**What is required:** Once the line with "elem w b i) ∧" is found in the entries below, repeat it and each following line exactly, up to and including the line with "(min (readI ty.signed a) (readI ty.signed b))". Add no other lines.

(Data records)
━━━━━━━━━━━━━━━━
/-- R266: the permutes, with every index taken modulo the element count. -/
def Obligations.PermuteResults : Prop :=
  (∀ (s : State) (x : VS), plain s →
    let w := x.ty.width
    (∃ r : Vec, givesV (.vbcast x) s s 2 x.d (guardBits s x.g) r 0 ∧
      ∀ e, e < nElems w → elem w r e = (readS s x.a).setWidth w) ∧
    (∃ r : Vec, givesV (.viota x) s s 2 x.d (guardBits s x.g) r 0 ∧
      ∀ e, e < nElems w → (elem w r e).toNat = ((readS s x.a).toNat + e) % 2 ^ w)) ∧
  (∀ (s : State) (g : Guard) (ty : ITy) (d : Dst 64) (a : Src 128) (b : Src 64), plain s → guardOn s g = true →
    ∃ r, givesS (.vextr g ty d a b) s (after1 s a) 4 d r ∧
      let x := elem ty.width (src1 s a) ((readS s b).toNat % nElems ty.width)
      (ty.signed = true → r.toInt = x.toInt) ∧ (ty.signed = false → r.toNat = x.toNat)) ∧
  (∀ (s : State) (g : Guard) (ty : ITy) (d : Dst 128) (a : Src 128) (b c : Src 64), plain s →
    ∃ r : Vec, givesV (.vins g ty d a b c) s (after1 s a) 4 d (guardBits s g) r 0 ∧
      ∀ e, e < nElems ty.width → elem ty.width r e =
        if e = (readS s c).toNat % nElems ty.width then (readS s b).setWidth ty.width
        else elem ty.width (src1 s a) e) ∧
  (∀ (s : State) (x : V2), plain s →
    let w := x.ty.width
    let n := nElems w
    let a := src1 s x.a
    let b := src2 s x.a x.b
    (∃ r : Vec, givesV (.vperm x) s (after2 s x.a x.b) 4 x.d (guardBits s x.g) r 0 ∧
      ∀ e, e < n → elem w r e = elem w a ((elem w b e).toNat % n)) ∧
    (∀ c : Src 64, ∃ r : Vec, givesV (.vslide x c) s (after2 s x.a x.b) 4 x.d (guardBits s x.g) r 0 ∧
      ∀ e, e < n → let k := (readS s c).toNat % n
        elem w r e = if e + k < n then elem w a (e + k) else elem w b (e + k - n)) ∧
    (∃ r : Vec, givesV (.vzip x) s (after2 s x.a x.b) 4 x.d (guardBits s x.g) r 0 ∧
      ∀ i, i < n / 2 → elem w r (2 * i) = elem w a i ∧ elem w r (2 * i + 1) = elem w b i) ∧
    (∃ r : Vec, givesV (.vunzip x) s (after2 s x.a x.b) 4 x.d (guardBits s x.g) r 0 ∧
      ∀ i, i < n / 2 → elem w r i = elem w a (2 * i) ∧ elem w r (n / 2 + i) = elem w b (2 * i)))

/-- R267 with the identities of R151: VRED gives one value from the active elements alone, VSCAN the running value at
each active element. The fold from the identity in element order is the tree's value, since both wrap modulo 2^w. -/
def Obligations.ReductionResults : Prop :=
  let op2 (op : RedOp) (ty : ITy) (a b : BitVec ty.width) : BitVec ty.width := match op with
    | .add => a + b
    | .min => BitVec.ofInt ty.width (min (readI ty.signed a) (readI ty.signed b))
    | .max => BitVec.ofInt ty.width (max (readI ty.signed a) (readI ty.signed b))
    | .and => a &&& b
    | .or => a ||| b
    | .xor => a ^^^ b
  let unit (op : RedOp) (ty : ITy) : BitVec ty.width := match op with
    | .add | .or | .xor => 0
    | .and => BitVec.allOnes ty.width
    | .min => BitVec.ofInt ty.width (if ty.signed then 2 ^ (ty.width - 1) - 1 else 2 ^ ty.width - 1)
    | .max => BitVec.ofInt ty.width (if ty.signed then -2 ^ (ty.width - 1) else 0)
  let upTo (op : RedOp) (ty : ITy) (mask : Pred) (v : Vec) (n : Nat) : BitVec ty.width :=
    (((List.range n).filter fun e => mask.getLsbD (laneOf ty.width e)).map fun e => elem ty.width v e).foldl
      (op2 op ty) (unit op ty)
  (∀ (s : State) (op : RedOp) (g : Guard) (ty : ITy) (d : Dst 64) (a : Src 128), plain s →
    ∃ r, givesS (.vred op g ty d a) s (after1 s a) 5 d r ∧
      let v := upTo op ty (guardBits s g) (src1 s a) (nElems ty.width)
      (ty.signed = true → r.toInt = v.toInt) ∧ (ty.signed = false → r.toNat = v.toNat)) ∧
  (∀ (s : State) (op : RedOp) (x : V1), plain s →
    ∃ r : Vec, givesV (.vscan op x) s (after1 s x.a) 5 x.d (guardBits s x.g) r 0 ∧
      ∀ e, e < nElems x.ty.width → (guardBits s x.g).getLsbD (laneOf x.ty.width e) = true →
        elem x.ty.width r e = upTo op x.ty (guardBits s x.g) (src1 s x.a) (e + 1))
━━━━━━━━━━━━━━━━
**Reply:**
      ∀ i, i < n / 2 → elem w r (2 * i) = elem w a i ∧ elem w r (2 * i + 1) = elem w b i) ∧
    (∃ r : Vec, givesV (.vunzip x) s (after2 s x.a x.b) 4 x.d (guardBits s x.g) r 0 ∧
      ∀ i, i < n / 2 → elem w r i = elem w a (2 * i) ∧ elem w r (n / 2 + i) = elem w b (2 * i)))

/-- R267 with the identities of R151: VRED gives one value from the active elements alone, VSCAN the running value at
each active element. The fold from the identity in element order is the tree's value, since both wrap modulo 2^w. -/
def Obligations.ReductionResults : Prop :=
  let op2 (op : RedOp) (ty : ITy) (a b : BitVec ty.width) : BitVec ty.width := match op with
    | .add => a + b
    | .min => BitVec.ofInt ty.width (min (readI ty.signed a) (readI ty.signed b))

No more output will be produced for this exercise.